→ **WHAT THE EXERCISE ASKS**:
Pull every line from the records that has the word "readoutOps" in it.

→ **Saved entries**:
▼

/-- `readout` returns OUT_LEN and the output bytes, and leaves OBUF_PTR after the last of them (30_encoding R131). -/
theorem hostReads_readout {bs : List Byte} (hlen : bs.length = s.outLen.toNat) (hsize : s.outLen.toNat ≤ s.params.obufSize)
    (hbytes : ∀ a (h : a < bs.length), s.obuf.read a = some bs[a]) :
    HostReads s ⟨readoutOps ++ ops, p, i⟩ (s.outLen :: bs.map (BitVec.setWidth 32)) ⟨ops, s.outLen, i⟩ := by
  have hword := s.outLen.isLt
  have hdata := hostReads_obufData (ops := ops) (i := i) (bs := bs) (a := 0) idle (by omega) (by omega)
    (by simpa using hbytes)
  rw [Nat.zero_add, hlen, BitVec.ofNat_toNat, BitVec.setWidth_eq] at hdata
  have hptr : HostReads s ⟨readoutOps ++ ops, p, i⟩ [] ⟨_, 0, i⟩ := hostReads_write idle fun _ _ => rfl
  exact (hptr.trans (hostReads_count idle fun _ _ => rfl)).trans hdata

/-- `readft` returns FT_COUNT and the entries, and leaves FT_INDEX after the last of them (30_encoding R131). -/
theorem hostReads_readft {es : List FtabEntry} (hcount : es.length = s.ftCount.toNat)
    (htable : ∀ j (h : j < es.length), s.ftab[j]? = some (some es[j])) :
    HostReads s ⟨readftOps ++ ops, p, i⟩ (s.ftCount.setWidth 32 :: es.flatMap fun e => [e.sym.setWidth 32, e.freq])
      ⟨ops, p, BitVec.ofNat 8 es.length⟩ := by
  have hsize := length_le_of_ftab htable
  have hdata := hostReads_ftab (ops := ops) (p := p) (es := es) (a := 0) idle (by omega) (by simpa using htable)
  rw [Nat.zero_add] at hdata
  have hread : HostReads s ⟨readftOps ++ ops, p, i⟩ [s.ftCount.setWidth 32] ⟨_, p, i⟩ := hostReads_count idle fun _ _ => rfl
  rw [countedOps, BitVec.toNat_setWidth_of_le (by omega), ← hcount] at hread
  exact (hread.trans (hostReads_write idle fun _ _ => rfl)).trans hdata

end Idle

/-- The low bits of a word that holds a narrow field are that field. -/
theorem extractLsb'_setWidth {n : Nat} (hn : n ≤ 32) (x : BitVec n) : (x.setWidth 32).extractLsb' 0 n = x := by
  refine BitVec.eq_of_getLsbD_eq fun i hi => ?_
  have h32 : i < 32 := by omega
  simp [hi, h32]

/-- The values of the host's reads of a container's parts, in the order of R103. -/
def readsOfContainer (outLen : Word) (padOut : BitVec 3) (ftCount : BitVec 9) (c : Container) : List Word :=
  outLen :: (c.packed.map (BitVec.setWidth 32) ++ (padOut.setWidth 32 :: ftCount.setWidth 32 ::
    c.entries.flatMap fun e => [e.sym.setWidth 32, e.freq]))

/-- These values give the container back (20_memory R103). -/
theorem containerOfReads_readsOfContainer {c : Container} {outLen : Word} {padOut : BitVec 3} {ftCount : BitVec 9}
    (hlen : c.packed.length = outLen.toNat) (hpad : c.padding = padOut.setWidth 32)
    (hcount : c.entries.length = ftCount.toNat) :
    containerOfReads (readsOfContainer outLen padOut ftCount c) = some c := by
  have hmap : (c.packed.map (BitVec.setWidth 32)).length = outLen.toNat := by rw [List.length_map, hlen]
  have hbytes : (c.packed.map (BitVec.setWidth 32)).map (fun v : Word => v.extractLsb' 0 8) = c.packed := by
    simp [Function.comp_def, extractLsb'_setWidth (n := 8) (by omega)]
  have htable : (c.entries.flatMap fun e => [e.sym.setWidth 32, e.freq]).length = 2 * (ftCount.setWidth 32).toNat := by
    rw [BitVec.toNat_setWidth_of_le (by omega), ← hcount]
    simp [List.length_flatMap, Nat.mul_comm]
  rw [readsOfContainer, containerOfReads, List.drop_left' hmap]
  simp only
  rw [if_pos htable, List.take_left' hmap, hbytes, entriesOfReads_flatMap, extractLsb'_setWidth (by omega), ← hpad]

/-- The host's accesses of R103 on an idle block return the container's parts, in order, and leave the two pointers after the
last byte and the last entry (20_memory R103). -/
theorem hostReads_container {s : State} {c : Container} {rest : List HostOp} {p : Word} {i : BitVec 8}
    (idle : s.busy = false) (hsize : s.outLen.toNat ≤ s.params.obufSize) (hc : containerOf s = .ok c) :
    HostReads s ⟨readContainerOps ++ rest, p, i⟩ (readsOfContainer s.outLen s.padOut s.ftCount c)
      ⟨rest, s.outLen, BitVec.ofNat 8 c.entries.length⟩ := by
  obtain ⟨hcount, hlen, -, htable, hbytes⟩ := containerOf_eq_ok hc
  have hout := hostReads_readout (ops := rd .padOut :: readftOps ++ rest) (p := p) (i := i) idle hlen hsize hbytes
  have hpad : HostReads s ⟨rd .padOut :: readftOps ++ rest, s.outLen, i⟩ [s.padOut.setWidth 32]
      ⟨readftOps ++ rest, s.outLen, i⟩ := hostReads_read idle fun _ _ => rfl
  exact hout.trans (hpad.trans (hostReads_readft idle hcount htable))

/-- Settles O58: the host's reads return the container's parts in order, and each field of the bytes lies where the ones before
it end. -/
theorem containerRoundTrip : Obligations.ContainerRoundTrip := by
  refine ⟨fun s c rest idle hq hsize hc => ?_, fun c hle => ?_⟩
  · obtain ⟨hcount, hlen, hpad, htable, hbytes⟩ := containerOf_eq_ok hc
    obtain ⟨k, w, hrun⟩ := hostReads_container (rest := rest) (p := s.obufPtr) (i := s.ftIndex) idle hsize hc s.hostReads
      s.engineWait
    rw [← hq] at hrun
    exact ⟨hcount, hlen, hpad, htable, hbytes, k, _, _, hrun, containerOfReads_readsOfContainer hlen hpad hcount, rfl⟩
  · refine ⟨c.parse_serialize hle, c.serialize_length, fun j hj => ?_, fun i hi => c.serialize_entry hi, fun j hj => ?_, ?_⟩
    · rw [c.serialize_eq, List.getElem?_append_left (by rwa [leBytes_length]), leBytes_getElem? hj]
    · rw [getElem?_of_drop_eq c.drop_serialize_table hj, ofNat_div_eq_extractLsb']
    · rw [← c.drop_serialize_padding, Nat.add_right_comm]

end Sys2Proof.Machine
end

section
/-! PROOFS. The decoder: which words have each of its outcomes. -/

namespace Sys2Proof

open Machine (eq_encode_of_decode decode_encode)

/-! ### The opcode map -/

/-- Every command but COUNT is on every block (30_encoding R124, R126). -/
theorem Instr.wf_iff {p : Params} {i : Instr} : i.wf p = true ↔ (i = .count → p.hasCounter = true) := by
  cases i <;> simp [Instr.wf]

/-- The opcodes of no command are the reserved ones (30_encoding R128). -/
theorem opcodeMap_eq_none {op : Byte} :
    opcodeMap op = none ↔ (0x06 ≤ op.toNat ∧ op.toNat ≤ 0x0E) ∨ 0x10 ≤ op.toNat := by
  unfold opcodeMap
  split
  case h_8 =>
    simp only [imp_false, true_iff] at *
    omega
  all_goals
    simp only [reduceCtorEq, false_iff]
    omega

/-- A word is a command's by its two fields (30_encoding R121, R124). -/
theorem eq_encode_iff {w : Word} {i : Instr} : w = encode i ↔ reservedOf w = 0 ∧ opcodeMap (opcodeOf w) = some i := by
  constructor
  · rintro rfl
    simp
  · rintro ⟨hr, ho⟩
    apply BitVec.eq_of_toNat_eq
    rw [word_fields w, word_fields (encode i), hr, opcodeMap_eq_some.mp ho, reservedOf_encode, opcodeOf_encode]
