-- ==== Sys2Proof/Syntax.lean ====
section
/-!
DEFINITION. The commands of the block (spec/opcode_table.json): one constructor of `Instr` per row, in the table's order,
and the types of their operands. A command is an event of the engine's outside world or of its own units; what a rule
cannot compute from state (whether a tag verifies, whether a test vector passes) is an operand.
-/
namespace Sys2Proof

/-- The agents of Table 00-3; the codes 8 to 15 are never stamped (R1). -/
inductive Agent
  | hostNs | hostS | docent | curator | field | partner | debug | selftest
  deriving DecidableEq, Repr

/-- The 4-bit agent ID of Table 00-3. -/
def Agent.code : Agent → Nat
  | .hostNs => 0 | .hostS => 1 | .docent => 2 | .curator => 3
  | .field => 4 | .partner => 5 | .debug => 6 | .selftest => 7

/-- The path on which a control-window access arrives (R1, R58): the carrier's non-secure or secure path, or the debug
path. The SECURE bit of the transaction header chooses between the first two. -/
inductive CwPath
  | hostNs | hostS | debug
  deriving DecidableEq, Repr

/-- The stamp of an access, taken from its path and from nothing else (R1, R58). -/
def CwPath.agent : CwPath → Agent
  | .hostNs => .hostNs | .hostS => .hostS | .debug => .debug

/-- The four ports F0 to F3. -/
abbrev Port := Fin 4

/-- The four job numbers (Table 04-4). -/
abbrev JobId := Fin 4

/-- The host agents, which own queue pairs and tags (R73, R89). -/
inductive Host2
  | ns | s
  deriving DecidableEq, Repr

def Host2.agent : Host2 → Agent
  | .ns => .hostNs | .s => .hostS

/-- The parts of Table 02-1 that have a repair budget. -/
inductive RepairPart
  | ucieLane | opticalLane | laser | cipherPair | docentCore | updateLane | galleryRow
  deriving DecidableEq, Repr

/-- Repair budget of a part in frames (Table 02-1). -/
def RepairPart.budget : RepairPart → Nat
  | .ucieLane => 3 | .opticalLane => 3 | .laser => 3 | .cipherPair => 1
  | .docentCore => 2 | .updateLane => 1 | .galleryRow => 2

/-- The fields of a received IEEE 1588 message that the engine uses (R37, R40). Timestamps are the 80-bit PTP
timestamps of Table 02-5 and the correction is the message's correctionField (2^-16 ns units, two's complement). -/
structure PtpHeader where
  domain     : BitVec 8
  seqId      : BitVec 16
  source     : BitVec 80
  correction : BitVec 64
  deriving DecidableEq, Repr

/-- The body of an Announce message: the dataset the best master clock algorithm compares (R37, R40). -/
structure AnnounceBody where
  priority1    : BitVec 8
  clockClass   : BitVec 8
  accuracy     : BitVec 8
  variance     : BitVec 16
  priority2    : BitVec 8
  gmIdentity   : BitVec 64
  stepsRemoved : BitVec 16
  deriving DecidableEq, Repr
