-- ==== Sys2Proof/Decode.lean ====
section
/-!
DEFINITION. The reading of a command word. No row of spec/opcode_table.json gives bits ("fields" is empty in all 291 and
none carries "fixed"), so no word spells a command.
-/
namespace Sys2Proof

/-- The command that a word of the table's bits spells: none, since no row of the table gives bits. -/
def decodeTableWord (_nbits _w : Nat) : Option Instr := none

end Sys2Proof
end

▲

→ **COMPLETED EXERCISE**:
    HostReads s ⟨readoutOps ++ ops, p, i⟩ (s.outLen :: bs.map (BitVec.setWidth 32)) ⟨ops, s.outLen, i⟩ := by
  have hptr : HostReads s ⟨readoutOps ++ ops, p, i⟩ [] ⟨_, 0, i⟩ := hostReads_write idle fun _ _ => rfl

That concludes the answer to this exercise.